305862989pRIFAN FINANCINDO – Menteri Keuangan AS Janet Yellen pada hari Kamis (8/4/2021) memperingatkan risiko divergensi permanen dalam ekonomi global setelah krisis Covid-19. Dia lantas mendesak negara-negara besar untuk menyuntikkan dukungan fiskal baru yang signifikan untuk mengamankan pemulihan yang kuat.

Melansir Reuters, dalam sebuah pernyataan kepada komite pengarah Dana Moneter Internasional (IMF) dan Bank Dunia, Yellen menggarisbawahi perlunya negara-negara besar untuk terus mendukung negara-negara berkembang saat mereka bergulat dengan pandemi Covid-19, perubahan iklim, dan beban utang yang tinggi.

Dia mendesak Bank Dunia untuk membantu negara-negara, terutama yang termiskin di dunia, mendapatkan akses tepat waktu ke vaksin COVID-19, dan mendukung negosiasi yang dipercepat untuk mengisi kembali dana Asosiasi Pembangunan Internasional Bank Dunia untuk negara-negara termiskin.

Amerika Serikat sendiri, menurut Yellen, telah menjanjikan dana senilai US$ 4 miliar untuk inisiatif distribusi vaksin global COVAX. Dia mendesak negara lain untuk ikut bergabung.

Yellen mengatakan, Washington -yang sejauh ini hanya meminjamkan vaksin ke Meksiko dan Kanada- sedang menjajaki untuk berbagi kelebihan dosis.
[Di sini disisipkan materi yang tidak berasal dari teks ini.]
theorem wit_DomainOffRegisters :
    (isPrivate 0x20FFFFC = true ∧ State.reset.on (privatePd 0x20FFFFC) = false)
      ∧ isPrivate (Adr.portCtrl 15) = false ∧ isDram (Adr.portCtrl 15) = false
      ∧ hitIs (Adr.portCtrl 15) (fun h => !State.reset.on h.domain) = true := by
  decide +kernel
theorem wit_RegisterWriteStores :
    hitIs (Adr.encMinEdge 3) (fun h => decide (h.blk ∈ [BlockId.kerf, .seam, .enc, .trgc, .trgh, .gpio])
        && decide (Adr.encMinEdge 3 ∉ [Adr.seamCtrl h.i, Adr.encCtrl h.i, Adr.trgcCtrl h.i, Adr.trghCtrl h.i, Adr.gpioEvPush])
        && runS.on h.domain && !runS.isUndef h && ({ runS with released := [.aon] } : State).mayWrite .host h
        && !runS.liveUnsafe h (Adr.encMinEdge 3) 0xFFFFF) = true
      ∧ isPrivate (Adr.encMinEdge 3) = false ∧ isDram (Adr.encMinEdge 3) = false ∧ runS.on 4 = true
      ∧ runS.undefAt (Adr.kerfFill 7) = false := by
  decide +kernel

/-- R221: a Kerf's FILL is an 8-bit field. -/
theorem test_register_write : okN (exec (.registerWrite .foreman (Adr.kerfFill 7) 0xFFFFFFA5) runS)
    (fun t => t.reg (Adr.kerfFill 7) == 0xA5) = true := by
  decide +kernel

theorem wit_ReadClearsRcFields :
    hitIs (Adr.portPktIgn 15) (fun h => decide (h.blk = .port) && runS.on h.domain && !runS.isUndef h) = true
      ∧ isPrivate (Adr.portPktIgn 15) = false ∧ isDram (Adr.portPktIgn 15) = false := by
  decide +kernel

/-- R8, R119: a read of an RC counter returns it and leaves 0. -/
theorem test_rc_read : okN (exec (.rcFieldRead .host (Adr.portPktIgn 15)) (runS.setReg (Adr.portPktIgn 15) 7))
    (fun t => t.rdVal 0 == 7 && t.reg (Adr.portPktIgn 15) == 0) = true := by
  decide +kernel

theorem wit_PositionReadLatches : runS.on 0 = true ∧ runS.undefAt (Adr.encPosL 3) = false := by decide +kernel

/-- R490: POS_L latches the rest of the position. -/
theorem test_latching_read : okN (exec (.latchingRead .foreman (Adr.encPosL 3)) (runS.setEnc 3 { count := 0x123456789ABC }))
    (fun t => t.rdVal 65 == 0x9ABC && ((t.setEnc 3 {}).busRead .foreman (Adr.encPosH 3)).1 == 0x1234) = true := by
  decide +kernel

/-! ### Witnesses: power -/

theorem wit_SuppliesMoveTheState :
    (runS.chan 9).long = none ∧ deadS.pw.st = .unpowered ∧ runS.pw.st ∉ [PState.unpowered, .reset, .standby] ∧ runS.powered = true
      ∧ ((inSt .reset 1).pw.st = .reset ∧ (inSt .reset 1).pw.mainOk = true)
      ∧ (State.reset.pw.st = .reset ∧ State.reset.pw.mainOk = false)
      ∧ (runS.on (2 : Fin 8) = true ∧ runS.on (6 : Fin 8) = true) ∧ (runS.on (1 : Fin 8) = true ∧ runS.on (7 : Fin 8) = true) := by
  decide

theorem wit_WakeHeldDuringEntry :
    (inSt .entering 1).pw.st = .entering ∧ (inSt .entering 1).wakeEnabled (.uart 0) = false
      ∧ ((inSt .entering 1).setFlag Adr.pwrWake 8 true).wakeEnabled (.gpio 7) = true
      ∧ ((inSt .entering 1).setFlag Adr.pwrWake 8 true).wakeSeen (.gpio 7) = true
      ∧ (((inSt .entering 1).setReg (Adr.encCtrl 3) 0xFFFFF).setEnc 3 { lastEdge := some 0 }).wakeEnabled (.encoder 3) = true
      ∧ (((inSt .entering 1).setReg (Adr.encCtrl 3) 0xFFFFF).setEnc 3 { lastEdge := some 0 }).wakeSeen (.encoder 3) = true
      ∧ ((inSt .entering 1).setFlag Adr.pwrWake 8 true).pw.st = .entering
      ∧ ((inSt .entering 1).setFlag Adr.pwrWake 8 true).pw.wakeHeld = none
      ∧ ((inSt .entering 1).setFlag Adr.pwrWake 8 true).pw.mainOk = true
      ∧ ((inSt .entering 1).setFlag Adr.pwrWake 8 true).allBelow 100 = true
      ∧ ({ (inSt .entering 1).setFlag Adr.pwrWake 0 true with pw := { st := .entering } } : State).wakeEnabled .sync = true
      ∧ ({ (inSt .entering 1).setFlag Adr.pwrWake 0 true with pw := { st := .entering } } : State).pw.mainOk = false := by
  decide +kernel

/-- R29: held, then Boot without Standby. -/
theorem test_wake_held :
    okN (exec (.wakeEvent (.gpio 7)) ((inSt .entering 1).setFlag Adr.pwrWake 8 true)) (fun t => t.pw.st == .entering
      && okN (exec .standbyEntryComplete t) (fun u => u.pw.st == .boot)) = true := by
  decide +kernel

theorem wit_RunStandbyAndClocks :
    ((inSt .boot 0x83).pw.st = .boot ∧ (inSt .boot 0x83).flag Adr.sysBoot 2 = false ∧ (inSt .boot 0x83).flash.bootSet = none)
      ∧ ((inSt .drain 0xFF).pw.st = .drain ∧ (inSt .drain 0xFF).slabOpen = false ∧ (inSt .drain 0xFF).riddle.table = []
          ∧ (inSt .drain 0xFF).res.staging = [])
      ∧ 30000 * msT ≤ ((inSt .drain 0xFF).setTime 6000000000).since ((inSt .drain 0xFF).setTime 6000000000).pw.drainAt
      ∧ ((inSt .entering 1).pw.st = .entering ∧ (inSt .entering 1).pw.wakeHeld = none)
      ∧ (((inSt .standby 1).setFlag Adr.pwrWake 0 true).wakeEnabled .sync = true
          ∧ ((inSt .standby 1).setFlag Adr.pwrWake 0 true).wakeSeen .sync = true ∧ (inSt .standby 1).pw.st = .standby
          ∧ (inSt .standby 1).pw.mainOk = true ∧ (inSt .standby 1).allBelow 100 = true)
      ∧ (runS.pw.st = .run ∧ 440 < (441 : BitVec 12).toInt ∧ 1 ≤ SMap.get (fun _ => 0) (runS.setPw { runS.pw with hot := [(7, 1)] }).pw.hot 7)
      ∧ ((runS.setPw { runS.pw with throttled := true, coolSince := some 0 }).pw.throttled = true
          ∧ 100 * msT ≤ (runS.setTime 20000000).since 0)
      ∧ (runS.pw.refOk = true ∧ (runS.setPw { runS.pw with refOk := false }).pw.refOk = false) := by
  decide +kernel

/-- R410: the second sample above 110 °C in Run enters Standby with cause 4. -/
theorem test_overheat : okN (exec (.temperatureSample 7 441) (runS.setPw { runS.pw with hot := [(7, 1)] }))
    (fun t => t.pw.st == .entering && t.pw.cause == 4 && t.pw.on == 1) = true := by
  decide +kernel

/-- R26: Boot ends in Run. -/
theorem test_run_entry : okN (exec .runEntry (inSt .boot 0x83)) (fun t => t.pw.st == .run && t.pw.on == 0xFF) = true := by
  decide +kernel

theorem wit_StatesMoveAsTabled : okN (exec .resetRelease (inSt .reset 1)) (fun t => t.pw.st == .boot) = true
    ∧ okN (exec (.currentLimitTrip 7 9000) runS) (fun t => t.pw.st == .reset && t.pw.cause == 7) = true
    ∧ okN (exec .standbyInputLost runS) (fun t => t.pw.st == .unpowered) = true
    ∧ okN (exec (.mainInputUndervoltage 9000) runS) (fun t => t.pw.st == .reset && t.pw.cause == 3) = true
    ∧ okN (exec (.refRestore 5) (runS.setPw { runS.pw with refOk := false })) (fun t => t.pw.refOk) = true := by
  decide +kernel
/-! ### Witnesses: host link -/

/-- Run with the link up and the host's memory writable. -/
def linkS : State := { runS with pcie := { up := true, width := 8, speed := 5, bme := true, mse := true } }

theorem wit_HostLinkEvents : runS.on 1 = true ∧ (8 : Nat) ∈ [1, 2, 4, 8] ∧ linkS.on 1 = true ∧ linkS.pcie.up = true
    ∧ linkS.pcie.cfg = [] := by
  decide

/-- R470: the identity registers. -/
theorem test_config_read : okN (exec (.configRequest false 2 0xF 0) linkS) (fun t => leNat t.pcie.data == 0x11800000) = true := by
  decide +kernel

/-- R475: a link-down resets the configuration space and is counted. -/
theorem test_link_down : okN (exec .linkDown (linkS.setReg Adr.pcieLinkdn 0xFFFFF))
    (fun t => t.pcie.cfg == [] && !t.hostCan && t.reg Adr.pcieLinkdn == 0xFFFFF) = true := by
  decide +kernel

theorem wit_HostWindows :
    (linkS.on 1 = true ∧ linkS.pcie.up = true ∧ linkS.pcie.mse = true ∧ linkS.pcie.d3 = false)
      ∧ (0xFFFFFFC % 4 = 0 ∧ 0xFFFFFFC < 0x10000000) ∧ linkS.on 7 = true ∧ 0x6FFFFFFFE + [1, 2].length ≤ dramSize
      ∧ (0x6FFFFFFFF < dramSize ∧ 0x6FFFFFFFF + [(1 : Byte)].length ≤ dramSize) ∧ dramSize ≤ 0x700000000 := by
  decide

/-- R473: a write below the end of usable DRAM stores, one past it is discarded. -/
theorem test_bar2 : okN (exec (.bar2Request true 0x6FFFFFFFE [1, 2] false) linkS) (fun t => t.dramRun 0x6FFFFFFFE 2 == [1, 2]) = true
    ∧ okN (exec (.bar2Request true 0x700000000 [1] false) linkS) (fun t => t.dram == []) = true := by
  decide +kernel

/-- R472: BAR0 writes a register as the host's fabric write does. -/
theorem test_bar0 : okN (exec (.bar0Request false Adr.sysVariant 4 0xF 0) linkS)
    (fun t => t.pcie.data == leBytes (linkS.busRead .host Adr.sysVariant).1.toNat 4 && !t.pcie.ur) = true := by
  decide +kernel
Akan tetapi, dia tidak memberikan rincian lebih jauh mengenai hal ini.

Pernyataan Yellen mencerminkan fokus pemerintahan Biden pada kerja sama internasional yang kuat untuk mengatasi tantangan global. Ini sangat berbeda dari pendekatan “go-it-alone” yang dilakukan oleh pemerintahan mantan Presiden Donald Trump.

“Krisis (Covid-19) telah memperburuk tren peningkatan ketimpangan pendapatan, meningkatkan kekhawatiran tentang jalur yang berbeda di dalam dan antar negara. Kita juga menghadapi ancaman perubahan iklim yang eksistensial. Kita hanya dapat menyelesaikan masalah ini melalui kerja sama internasional yang kuat,” jelas Yellen dalam sambutannya yang disiapkan untuk pertemuan pertamanya dengan Komite Moneter dan Keuangan Internasional IMF dan Komite Pembangunan Bank Dunia.

Mantan pimpinan Federal Reserve itu juga mengatakan, dukungan fiskal dan moneter yang substansial dari negara-negara ekonomi utama telah meningkatkan prospek ekonomi global secara signifikan, tetapi lebih banyak upaya diperlukan.

Yellen mengatakan, Washington sedang menerapkan rencana bantuan Covid-19 senilai US$ 1,9 triliun dan mengerjakan paket infrastruktur besar lainnya, mendesak negara-negara besar lainnya untuk mengambil tindakan serupa.